08-0502-Survival Using Co-morbidity Data 

 

The inclusion of co-morbidity information in cancer registries will improve the accuracy of survival statistics and the evaluation of treatment effectiveness, which may eventually lead to a decrease in mortality and better quality of life for cancer patients. Because of the importance of co-morbidity to cancer care, many organizations plan to include co-morbidity as a required data element for cancer registries.  Cancer registrars at Barnes-Jewish Hospital-Oncology Data Services (BJH-ODS) abstract co-morbidity information from patients’ charts using both a chart based and a claim based method. The investigators will receive via an electronic submission, de-identified data previously collected as part of standard tumor registry practice by registrars at BJH-ODS on analytical cases (first diagnosed and treated at BJC healthcare). Data will be used to investigate how addition of co-morbidity data influences survival for cancers of different body systems and how this information can be used by cancer patients and physicians trying to predict their survival and better plan their treatment. Survival will be the primary outcome of interest. Statistical models generated from the survival analysis will be used to generate curves for prediction of survival. A website available to the public and physicians will be created to introduce these curves. De-identified individual information will be requested and upon receipt, a personalized survival curve will be built for each individual. The website is currently under construction.

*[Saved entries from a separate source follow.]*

-- ==== Sys2Proof/Machine/Sheaf.lean ====
section
/-! DEFINITION. Sheaf engines: launches, threads, issue, faults, window end and wind-up (chapter 08). -/

namespace Sys2Proof.Machine

def getEng (s : Mach) (b e : Nat) : Eng := vget Eng.zero (getBay s b).engs e

def modEng (s : Mach) (b e : Nat) (f : Eng → Eng) : Mach := modBay s b (fun x => { x with engs := vmod x.engs e f })

/-! ### Threads -/

def Thread.zero : Thread := { st := .cut, pc := 0, x := [], f := [], pois := 0, fcsr := 0, instret := 0, readyAt := 0 }

/-- A live thread (R216). -/
def Thread.live (t : Thread) : Bool :=
  match t.st with | .exited => false | .faulted => false | .cut => false | _ => true

def Thread.getX (t : Thread) (r : Nat) : Nat := if r = 0 then 0 else (smapGet 0 t.x r).toNat
def Thread.getF (t : Thread) (r : Nat) : Nat := (smapGet 0 t.f r).toNat

/-- Whether a register, an f register from 32 on, is poisoned (R244). -/
def Thread.poisoned (t : Thread) (r : Nat) : Bool := t.pois.testBit r

/-- A mask with one bit set or cleared. -/
def putBit (m i : Nat) (v : Bool) : Nat := if m.testBit i = v then m else m ^^^ 2 ^ i

/-- A result written: x0 stays 0. -/
def Thread.put (t : Thread) (fp : Bool) (r v : Nat) (p : Bool) : Thread :=
  if fp then { t with f := smapPut 0 t.f r (BitVec.ofNat 64 v), pois := putBit t.pois (32 + r) p }
  else if r = 0 then t
  else { t with x := smapPut 0 t.x r (BitVec.ofNat 64 v), pois := putBit t.pois r p }

/-- An instruction retires: the thread goes on at `pc`, ready at an FCLK. -/
def Thread.retire (t : Thread) (pc at_ : Nat) : Thread :=
  { t with st := .ready, pc := pc % 2 ^ 64, instret := t.instret + 1, readyAt := at_ }

def Eng.sheaf (g : Eng) (k : Nat) : Option Sheaf := g.sheaves.find? (fun s => decide (s.no = k))

def Eng.thread (g : Eng) (k l : Nat) : Thread :=
  match g.sheaf k with
  | some s => s.threads.getD l Thread.zero
  | none => Thread.zero

/-- A sheaf with one thread changed. -/
def Sheaf.mod (x : Sheaf) (l : Nat) (f : Thread → Thread) : Sheaf :=
  { x with threads := x.threads.zipIdx.map (fun p => if p.2 = l then f p.1 else p.1) }

def getThread (s : Mach) (b e k l : Nat) : Thread := (getEng s b e).thread k l

def modThread (s : Mach) (b e k l : Nat) (f : Thread → Thread) : Mach :=
  modEng s b e (fun g => { g with sheaves := g.sheaves.map (fun x => if x.no = k then x.mod l f else x) })

/-- Lanes of the live threads of a sheaf. -/
def Sheaf.liveLanes (x : Sheaf) : List Nat := (x.threads.zipIdx.filter (fun p => p.1.live)).map Prod.snd

/-- The live threads of an engine, as sheaf and lane. -/
def Eng.live (g : Eng) : List (Nat × Nat) := g.sheaves.flatMap (fun x => x.liveLanes.map (fun l => (x.no, l)))

/-- Registers, PC and frm of a thread. -/
def Thread.rv (t : Thread) : RvIn :=
  { pc := t.pc, x := t.getX, f := t.getF, frm := t.fcsr / 32 % 8, core := false }

/-! ### Fault codes (R245) -/

def tIllegal : Nat := 1
def tMisaligned : Nat := 2
def tAccess : Nat := 3
def tBank : Nat := 4
def tPoison : Nat := 5
def tDiverge : Nat := 6
def tSem : Nat := 7
def tMxa : Nat := 8
def tBale : Nat := 9
def tToken : Nat := 0xA
def tBreak : Nat := 0xB
def tEcall : Nat := 0xC
def tFetch : Nat := 0xD

/-- A thread's reservation ends. -/
def dropResv (s : Mach) (b e k l : Nat) : Mach :=
  { s with shfResv := s.shfResv.filter (fun r =>
      !(decide (r.bay = b) && decide (r.eng = e) && decide (r.sheaf = k) && decide (r.lane = l))) }

/-- THREAD_FAULT (R245): the thread stops and counts in FAULTED; SHF_FAULT keeps the first fault, and the first of a launch
on the engine raises a record. -/
def threadFault (s : Mach) (b e k l code addr : Nat) : Mach :=
  let t := getThread s b e k l
  if t.live = false then s
  else
    let s := modThread (dropResv s b e k l) b e k l (fun t => { t with st := .faulted })
    let s := modEng s b e (fun g =>
      { g with faulted := g.faulted + 1, acc := g.acc.filter (fun a => !(decide (a.sheaf = k) && decide (a.lane = l))) })
    let u := 4 * b + e
    let s := if rb s .SHF_FAULT u 0 63 then s
      else
        let s := recordFirst s .SHF_FAULT u 0
          (packFlds [(57, 48, (getSeq s b).tid.getD 0), (47, 37, k), (36, 32, l), (7, 0, code)])
        wr (wr s .SHF_FAULTPC u 0 (packFlds [(47, 0, t.pc)])) .SHF_FAULTADDR u 0 (packFlds [(47, 0, addr)])
    if (getEng s b e).raised then s
    else
      let s := modEng s b e (fun g => { g with raised := true })
      let r := bayRec s b (if code = tPoison then 4 else 8) code 3 (addr % 2 ^ 48) none
      raiseBay s b (if code = tPoison then r.poisoned else r)

/-- A thread has read a poisoned value. -/
def sawPoison (s : Mach) (b e : Nat) (p : Bool) : Mach :=
  if p then modEng s b e (fun g => { g with pois := true }) else s

/-! ### Launch (R218 to R221) -/

def lEntry (d : Line) : Nat := fld d 511 464
def lArg (d : Line) : Nat := fld d 463 416
def lStack (d : Line) : Nat := fld d 415 368
def lSsize (d : Line) : Nat := fld d 367 352
def lNthr (d : Line) : Nat := fld d 351 335
def lMaxres (d : Line) : Nat := fld d 334 331
def lRepack (d : Line) : Bool := bit d 330

def fxEng (w : Slot) : Nat := fld w 103 100

/-- The checks of the descriptor (R219). -/
def launchOk (w : Slot) (d : Line) : Bool :=
  decide (fxEng w ≠ 0) && decide (lEntry d % 4 = 0) && decide (lStack d % 64 = 0) && decide (lNthr d ≠ 0) &&
  decide (lNthr d ≤ 65536) && decide (lSsize d ≠ 0) && decide (fld d 329 256 = 0)

/-- Thread (s, l) at its start (R221). -/
def startThread (d : Line) (rank k l at_ : Nat) : Thread :=
  let g := rank * lNthr d + 32 * k + l
  let t : Thread := { st := .ready, pc := lEntry d, x := [], f := [], pois := 0, fcsr := 0, instret := 0, readyAt := at_ }
  ((t.put false 2 (lStack d + (g + 1) * lSsize d * 64) false).put false 10 (lArg d) false).put false 11 g false

/-- Sheaf `k` of a launch (R220). -/
def startSheaf (d : Line) (rank k at_ : Nat) : Sheaf :=
  let n := min 32 (lNthr d - 32 * k)
  { no := k, threads := (List.range n).map (fun l => startThread d rank k l at_), gword := 0 }

/-- Engine `e` takes a launch. -/
def launchEng (d : Line) (daddr rank n tid : Nat) : Eng :=
  let total := ceilDiv (lNthr d) 32
  let res := min (lMaxres d + 1) total
  { Eng.zero with active := true, desc := d, daddr := daddr, rank := rank, start := n, tid := tid,
                  sheaves := (List.range res).map (fun k => startSheaf d rank k (n + 9)), next := res, total := total,
                  last := res - 1, free := n + 9, memFree := n + 9 }

/-- FLEX (R85 to R88, R219): the window opens and every engine named takes the launch. -/
def doFlex (b : Nat) (w : Slot) (s : Mach) : Mach :=
  let busy : Bool := match (getSeq s b).win with | some x => x.isOpen | none => false
  let engs := bitList 4 (fxEng w)
  let off := fld w 82 64 * 64
  if reservedClear w [(103, 91), (82, 64), (57, 48)] = false then furrowErr s b 0 eIllegalOp
  else if fenceOk s b off 64 = false then fenceError s b 0 off
  else
    let d : Line := BitVec.ofNat 512 (readNat s.loft (loftIx b off) 64)
    if launchOk w d = false then furrowErr s b 0 eIllegalOp
    else if engs.any (fun e => !shfPresent s b e) then furrowErr s b 0 eAbsent
    else if busy = true ∨ engs.any (fun e => (getEng s b e).active) then furrowErr s b 0 eBusy
    else
      let x := getStream s b 0
      let n := x.issued
      let win : FlexWin :=
        { eng := fxEng w, bankgrp := fld w 99 92, mxaLend := bit w 91, doneCh := fld w 57 48, first := n, last := x.last,
          isOpen := true, pois := false, signalled := false }
      let s := modSeq s b (fun q => { q with win := some win })
      foldS engs (fun t e =>
        modEng t b e (fun _ => launchEng d off (popcount e (fxEng w)) n ((getSeq t b).tid.getD 0))) s

def execFlex (b : BayNo) (s : State) : Host.Outcome State Fault Refusal := onMach s (fun s => onSlot s b 0 1 1 (doFlex b))

/-- SHEAF_RESIDENT (R220): the next queued sheaf becomes resident on the FCLK after a resident one's last live thread
ended; the ended one leaves. -/
def sheafResident (s : Mach) (b e : Nat) : Mach :=
  let g := getEng s b e
  if g.active = false ∨ g.total ≤ g.next then s
  else match g.sheaves.find? (fun x => x.liveLanes.isEmpty) with
    | none => s
    | some x =>
      let s := advanceEdge s b (edgeOf s b + 1)
      modEng s b e (fun g =>
        { g with sheaves := g.sheaves.filter (fun y => decide (y.no ≠ x.no)) ++ [startSheaf g.desc g.rank g.next (edgeOf s b)],
                 next := g.next + 1, fl := x.threads.foldl (fun f t => f ||| t.fcsr % 32) g.fl })

def execSheafResident (b : BayNo) (e : Fin 4) (s : State) : Host.Outcome State Fault Refusal := onMach s (fun s => sheafResident s b e)

/-! ### Rows of an instruction word -/

/-- Which command carries out an instruction (R222, R226 to R229): 0 for SHF_INSTRUCTION. -/
def shfRow (w : Nat) : Nat :=
  let f3 := iF3 w
  let f7 := iF7 w
  match iOp w with
  | 0x73 => if w = 0x73 then 1 else if w = 0x100073 then 2 else 0
  | 0x0B => if f3 < 7 then 0x10 + f3 else 0
  | 0x2B => if f3 < 4 then 0x20 + f3 else 0
  | 0x5B =>
    if f3 = 0 ∧ f7 < 3 ∧ iRs2 w = 0 then 0x30 + f7
    else if f3 = 0 ∧ f7 = 3 ∧ iRs1 w = 0 ∧ iRs2 w = 0 ∧ iRd w = 0 then 0x33
    else if f3 = 0 ∧ 4 ≤ f7 ∧ f7 < 8 then 0x30 + f7
    else if f3 = 1 ∧ f7 < 3 ∧ iRd w = 0 then 0x40 + f7
    else if f3 = 2 ∧ f7 < 2 ∧ iRs2 w = 0 then 0x50 + f7
    else if f3 = 2 ∧ f7 = 2 ∧ iRd w = 0 then 0x52
    else if f3 = 3 ∧ f7 = 0 ∧ iRs1 w = 0 ∧ iRs2 w = 0 ∧ iRd w = 0 then 0x60
    else 0
  | _ => 0

/-- VOTE, BALLOT, BAR and SHFL (R230). -/
def isGroup (w : Nat) : Bool := decide (shfRow w / 16 = 3)

/-- Issue factor and result latency (R233). -/
def shfCost (w : Nat) : Nat × Nat :=
  let f7 := iF7 w
  let f3 := iF3 w
  let mdiv := decide (iOp w = 0x33 ∨ iOp w = 0x3B) && decide (f7 = 1)
  let fp64 := decide (f7 % 4 = 1)
  let fma := decide (0x43 ≤ iOp w) && decide (iOp w ≤ 0x4F)
  if isGroup w then (1, 6)
  else if mdiv then (if f3 < 4 then (1, 6) else (8, 36))
  else if iOp w = 0x53 ∨ fma = true then
    (if iOp w = 0x53 ∧ (f7 / 4 = 3 ∨ f7 / 4 = 0x0B) then (if fp64 then (16, 40) else (8, 24))
     else if fp64 ∧ (fma = true ∨ f7 / 4 < 3) then (4, 8) else (1, 6))
  else (1, 4)

/-! ### ISSUE_GROUP_SELECT (R232 to R235) -/

/-- Whether an engine may issue: its window is open at this FCLK, the bay is not halted, and the frame is not fallow
(R240, R243). -/
def shfRuns (s : Mach) (b e : Nat) : Bool :=
  (getEng s b e).active && !(getBay s b).dbg.halted && !frameFallow s (frameNo s) &&
  (match (getSeq s b).win with
   | some w => w.isOpen && decide (edgeOf s b ≤ w.last)
   | none => false)

/-- The last FCLK of the window. -/
def winLast (s : Mach) (b : Nat) : Nat := match (getSeq s b).win with | some w => w.last | none => 0

def readyLanes (x : Sheaf) (e : Nat) : List Nat :=
  (x.threads.zipIdx.filter (fun p => decide (p.1.st = .ready) && decide (p.1.readyAt ≤ e))).map Prod.snd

09-0433-A Comprehensive Assessment of Adult Head and Neck Cancer Survival

 

In the United States, the incidence of cancer is increasing as our population ages.  Survivorship has dramatically improved within the last four decades and so a greater number of Americans are living after cancer diagnosis. Survivorship research focuses on the health and quality of life of a person with a history of cancer beyond the acute diagnosis and treatment phase.  Adult cancer patients often have other coexisting illnesses or health conditions unrelated to their index cancer.  These patients may be experiencing age-related physiological changes, co-morbidities, and cognitive or functional impairments at the time of their cancer diagnosis and even after cancer therapy.  Our aim is to increase our understanding of the complex interaction among human aging, cancer, and co-morbid health ailments by evaluating physical, functional, and cognitive changes that occur in adult cancer patients during the course of cancer treatment.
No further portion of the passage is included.